A bad time. A terrible time. But so delicious.
Sparks shot between them, a mutual infusion of lust. She wrapped her arms around his neck and pressed against him. Something inside him began to glow.
He knew it for what it was—the glimmerings of a bond—and wrenched away.
Her soft lips moved against his neck. “Better?”
He cleared his throat. Had she noticed? His cock had hardened, and eagerness trembled through him. Could this be any more ridiculous?
It could if it ruined their chance of escape. The snarls of angry gnomes quieted as he tightened his wards. The second infusion increased their options, even as the kiss decreased his.
Every time he touched her, he wanted to make love to her immediately, without waiting for the perfect moment.
“Thank you,” he said.
For a blinding moment, she smiled, giving him another gift he didn’t deserve. Then her knees buckled, and he caught her against his chest.
“That took a lot out of me.” She wound her arms around his neck. She touched his hair. “Embor, I…I think we should stay and face the Torval Elders.”
“I know.” The wise, political choice would be to contact Skythia, hoping she’d protected herself against spirit magic. But he couldn’t lose this. Wasn’t wasting this opportunity. He had information regarding his enemy’s location, and he intended to make use of it.
“I sense a but.”
“We’re going anyway.” Her power swam through his veins, soothing and cool. Before she could protest, he scooped her into his arms. The gnomes might latch onto him, but by Ka, they wouldn’t touch her. “As soon as we cross into humanspace, run. I’ll take care of stragglers.” Gnomes weren’t as resilient away from the Realm as they were in it.
“Put me down.” She gazed fearfully at the wall of gnomes. “I can run.”
He wasn’t as sure after two infusions. But it didn’t matter.
“We’re not running.” He dropped the wards. Gnomes trying to climb the shield tumbled to the ground. One landed on his shoulder and sank its claws in.
Anisette screamed. A mass howl rose around them, but Embor was already in motion.
Teeth ripped into his calf.
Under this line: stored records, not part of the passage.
@[simp] theorem State.modEng_ref (e : Nat) (f : Eng → Eng) (s : State) : (s.modEng e f).ref = s.ref := rfl
@[simp] theorem State.modEng_pps (e : Nat) (f : Eng → Eng) (s : State) : (s.modEng e f).pps = s.pps := rfl
@[simp] theorem State.modEng_ext (e : Nat) (f : Eng → Eng) (s : State) : (s.modEng e f).ext = s.ext := rfl
@[simp] theorem State.modEng_ts (e : Nat) (f : Eng → Eng) (s : State) : (s.modEng e f).ts = s.ts := rfl
@[simp] theorem State.modEng_latch (e : Nat) (f : Eng → Eng) (s : State) : (s.modEng e f).latch = s.latch := rfl
@[simp] theorem State.modEng_chans (e : Nat) (f : Eng → Eng) (s : State) : (s.modEng e f).chans = s.chans := rfl
@[simp] theorem State.modEng_octs (e : Nat) (f : Eng → Eng) (s : State) : (s.modEng e f).octs = s.octs := rfl
@[simp] theorem State.modEng_dlls (e : Nat) (f : Eng → Eng) (s : State) : (s.modEng e f).dlls = s.dlls := rfl
@[simp] theorem State.modEng_engs (e : Nat) (f : Eng → Eng) (s : State) : (s.modEng e f).engs = s.engs.put e (f (s.eng e)) := rfl
@[simp] theorem State.modEng_eng (e : Nat) (f : Eng → Eng) (s : State) : (s.modEng e f).eng e = f (s.eng e) := by
  simp [State.eng, State.modEng]
theorem State.modEng_eng_ne (e : Nat) (f : Eng → Eng) (s : State) (n : Nat) (h : n ≠ e) : (s.modEng e f).eng n = s.eng n := by
  simp [State.eng, State.modEng, Tab.get_put_ne _ _ h]
@[simp] theorem State.modEng_arr (e : Nat) (f : Eng → Eng) (s : State) : (s.modEng e f).arr = s.arr := rfl
@[simp] theorem State.modEng_cores (e : Nat) (f : Eng → Eng) (s : State) : (s.modEng e f).cores = s.cores := rfl
@[simp] theorem State.modEng_srcs (e : Nat) (f : Eng → Eng) (s : State) : (s.modEng e f).srcs = s.srcs := rfl
@[simp] theorem State.modEng_devq (e : Nat) (f : Eng → Eng) (s : State) : (s.modEng e f).devq = s.devq := rfl
@[simp] theorem State.modEng_iv (e : Nat) (f : Eng → Eng) (s : State) : (s.modEng e f).iv = s.iv := rfl
@[simp] theorem State.modEng_ring (e : Nat) (f : Eng → Eng) (s : State) : (s.modEng e f).ring = s.ring := rfl
@[simp] theorem State.modEng_rg (e : Nat) (f : Eng → Eng) (s : State) : (s.modEng e f).rg = s.rg := rfl
@[simp] theorem State.modEng_mbox (e : Nat) (f : Eng → Eng) (s : State) : (s.modEng e f).mbox = s.mbox := rfl
@[simp] theorem State.modEng_pwr (e : Nat) (f : Eng → Eng) (s : State) : (s.modEng e f).pwr = s.pwr := rfl
@[simp] theorem State.modEng_par (e : Nat) (f : Eng → Eng) (s : State) : (s.modEng e f).par = s.par := rfl
@[simp] theorem State.modEng_store (e : Nat) (f : Eng → Eng) (s : State) : (s.modEng e f).store = s.store := rfl
@[simp] theorem State.modEng_grat (e : Nat) (f : Eng → Eng) (s : State) : (s.modEng e f).grat = s.grat := rfl
@[simp] theorem State.modEng_flt (e : Nat) (f : Eng → Eng) (s : State) : (s.modEng e f).flt = s.flt := rfl
@[simp] theorem State.modEng_tests (e : Nat) (f : Eng → Eng) (s : State) : (s.modEng e f).tests = s.tests := rfl
@[simp] theorem State.modEng_cas (e : Nat) (f : Eng → Eng) (s : State) : (s.modEng e f).cas = s.cas := rfl
@[simp] theorem State.modEng_cal (e : Nat) (f : Eng → Eng) (s : State) : (s.modEng e f).cal = s.cal := rfl
@[simp] theorem State.modEng_otp (e : Nat) (f : Eng → Eng) (s : State) : (s.modEng e f).otp = s.otp := rfl
@[simp] theorem State.modEng_img (e : Nat) (f : Eng → Eng) (s : State) : (s.modEng e f).img = s.img := rfl
@[simp] theorem State.modEng_mem (e : Nat) (f : Eng → Eng) (s : State) : (s.modEng e f).mem = s.mem := rfl
@[simp] theorem State.modEng_per (e : Nat) (f : Eng → Eng) (s : State) : (s.modEng e f).per = s.per := rfl
@[simp] theorem State.modEng_gw (e : Nat) (f : Eng → Eng) (s : State) : (s.modEng e f).gw = s.gw := rfl
@[simp] theorem State.modEng_hp (e : Nat) (f : Eng → Eng) (s : State) : (s.modEng e f).hp = s.hp := rfl
@[simp] theorem State.modEng_reg (e : Nat) (f : Eng → Eng) (s : State) : (s.modEng e f).reg = s.reg := rfl
@[simp] theorem State.modEng_tap (e : Nat) (f : Eng → Eng) (s : State) : (s.modEng e f).tap = s.tap := rfl
@[simp] theorem State.modEng_byp (e : Nat) (f : Eng → Eng) (s : State) : (s.modEng e f).byp = s.byp := rfl
@[simp] theorem State.modEng_pending (e : Nat) (f : Eng → Eng) (s : State) : (s.modEng e f).pending = s.pending := rfl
He kicked, focused his borrowed power and transported them into the ring before the vermin even realized their prey had disappeared.
Anisette smacked at the gnome clawing his head and shoulders. “Go away, go away, you terrible…little…beast!”
He stamped one near his feet. Skitter. The creature on his leg sucked power from him more rapidly than anticipated, but he couldn’t stop now. He’d kill it on the other side.
Em? queried Skythia’s mind-voice. Where in the hells are you? What’s going on?
Skythia’d found him without the shield. He and Anisette had to cross over immediately. He reached for the magic to deliver them to humanspace…
It slipped away, into the gnome’s maw. Its spiteful, satisfied buzz rattled his bones.
Is this some kind of premarital honeymoon? I know you haven’t bonded, Skythia complained. You’re not doing us any favors. Tell me where you are.
Serendipity, he lied, smothering his pain. Had the Torvals gotten to her? Too hard to discern. He couldn’t risk telling her anything. Busy now.
Stay. I’ll come to you. They’re crying for your blood. I’m thinking we go public with the prophecy and get your ass married. That should appease some of the haters.
He ignored her. Anisette struggled in his arms, grabbing the gnome. It snarled and buried its teeth into her hand.
Her shriek nearly sent Embor to his knees. Black earth power burst from her, and pain scalded his wounds so harshly he fell. Anisette rolled free. The pack rushed them en masse, unhindered by wards, shields or any of the protective measures that were supposed to be around ring sites.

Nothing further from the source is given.